Like a minimalist tidying their house after the extended family have visited for Christmas day, it is almost impossible to know both where to start and where to stop. Every single service could make an argument for its priority, from claims that children might die, older people will be left isolated, vital housing and building programmes which lead to housing shortages would slow to a crawl, emergency services need to be better coordinated, democratic processes which have barely changed in centuries not being fit for purpose; the list is seemingly endless and multi-faceted.

Who says you can?

These are not times of plenty. Councils do not have limitless funds to throw in whichever direction they see fit, and often even those ideas which might have long-term benefit for them are often put on hold in the short term as they simply cannot afford the time, money or focus to get them started while still delivering the things they are legally obliged to do.

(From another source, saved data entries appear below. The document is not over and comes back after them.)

-- ==== Sys2Proof/Laws/SameLadder.lean ====
section
/-! SUPPORT. Which parts each function of the model leaves as they were:
the plan ladder, power transitions and Pod. -/

namespace Sys2Proof.Machine

open Sys2Proof

set_option linter.unusedSimpArgs false
set_option linter.unusedVariables false

/-! ## Ladder -/

theorem State.setLad_same {m : Nat} {r s : State} (hm : m &&& 1024 = 0) (h : Same m r s) (f : Ladder → Ladder) :
    Same m r (State.setLad s f) := by
  unfold State.setLad
  repeat' (first
    | with_reducible first | assumption
    | (simp only [Same.lit]; with_reducible refine SameLit.of hm ?_ ?_)
    | (refine fun (p : Part) (hp : Nat.testBit _ (Part.ix p) = false) => ?_; cases p <;> first | exact absurd hp (by decide) | (simp only [Part.same, and_self]; done))
    | dsimp only)

theorem State.setPower_same {m : Nat} {r s : State} (hm : m &&& 8 = 0) (h : Same m r s) (r' : Nat) :
    Same m r (State.setPower s r') := by
  unfold State.setPower
  repeat' (first
    | with_reducible first | assumption | apply State.os_same (mask_sub hm rfl)
    | split
    | dsimp only)

theorem State.planActive_same {m : Nat} {r s : State} (hm : m &&& 2361352 = 0) (h : Same m r s) (pl : Plan) :
    Same m r (State.planActive s pl) := by
  unfold State.planActive
  repeat' (first
    | with_reducible
        first
        | assumption | apply State.showRungs_same (mask_sub hm rfl) | apply State.queuesTake_same (mask_sub hm rfl))

theorem State.putRung_same {m : Nat} {r s : State} (hm : m &&& 2362376 = 0) (h : Same m r s) (r' : Nat) (pl : Plan)
    (kept : Bool) :
    Same m r (State.putRung s r' pl kept) := by
  unfold State.putRung
  repeat' (first
    | with_reducible
        first
        | assumption | apply Same.ite | apply State.setLad_same (mask_sub hm rfl)
        | apply State.setPower_same (mask_sub hm rfl) | apply State.planActive_same (mask_sub hm rfl)
        | apply State.showRungs_same (mask_sub hm rfl)
    | (extract_lets +onlyGivenNames x
       first
       | (refine Same.cut (m := m) (r := r) (x := x) ?_ ?_ <;> first | (clear_value x; intro hx) | subst x)
       | subst x)
    | split
    | dsimp only)

theorem State.supersede_same {m : Nat} {r s : State} (hm : m &&& 1024 = 0) (h : Same m r s) (r' : Nat) :
    Same m r (State.supersede s r') := by
  unfold State.supersede
  repeat' (first
    | with_reducible first | assumption | apply Same.ite | apply State.setLad_same (mask_sub hm rfl))

theorem State.keepPlan_same {m : Nat} {r s : State} (hm : m &&& 1024 = 0) (h : Same m r s) (r' : Nat) (img : List Byte) :
    Same m r (State.keepPlan s r' img) := by
  unfold State.keepPlan
  repeat' (first
    | with_reducible
        first
        | assumption | apply Same.ite | apply State.setLad_same (mask_sub hm rfl)
        | apply State.supersede_same (mask_sub hm rfl)
    | (extract_lets +onlyGivenNames x
       first
       | (refine Same.cut (m := m) (r := r) (x := x) ?_ ?_ <;> first | (clear_value x; intro hx) | subst x)
       | subst x)
    | split
    | dsimp only)

theorem State.endInstall_same {m : Nat} {r s : State} (hm : m &&& 2362380 = 0) (h : Same m r s) (arg : Nat)
    (img : List Byte) (flashFailed : Bool) :
    Same m r (State.endInstall s arg img flashFailed).2 := by
  unfold State.endInstall
  repeat' (first
    | with_reducible
        first
        | assumption | apply Same.ite | apply State.draw_same (mask_sub hm rfl)
        | apply State.os_same (mask_sub hm rfl) | apply State.keepPlan_same (mask_sub hm rfl)
        | apply State.supersede_same (mask_sub hm rfl) | apply State.putRung_same (mask_sub hm rfl)
        | apply Same.ite_snd | refine Same.snd ‹_ = (_, _)› ?_
    | (extract_lets +onlyGivenNames x
       first
       | (refine Same.cut (m := m) (r := r) (x := x) ?_ ?_ <;> first | (clear_value x; intro hx) | subst x)
       | subst x)
    | split
    | dsimp only)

Many times over the past few years councils have said that soon they will be stripping themselves down to only doing what they legally are required to do, nothing more. There is no legal requirement at the time of writing for councils to work together or follow the guidance of a single service when it comes to digital services. Therefore, like it or not there are a sizable number who simply won’t do it.

Yes, of course they would be better off doing so. Yes, ultimately they would not only save money but would deliver a better service. Yes, it’s simply the right thing to do. But since when has any of that mattered in real life? Like telling a teenager to do their homework at the start of the holidays so they can enjoy the rest of their time without worrying, the majority will still leave it until the very end, when they have no choice other than to do it. Those who do indeed do it early will then strut and tell them how right their advice was, but that won’t change the reality of the situation. We do not live in such an enlightened world, and presuming that everyone thinks in the same way as forward thinking early adopters is naïve to say the least.

Individual ambition

Every council in the country, almost without exception, is fiercely independent. Yes, they may all be a family in some way shape or form, and of course they want the other members of their family to succeed. But, deep down, the more honest will agree that they don’t want any of their siblings to succeed more than they themselves are.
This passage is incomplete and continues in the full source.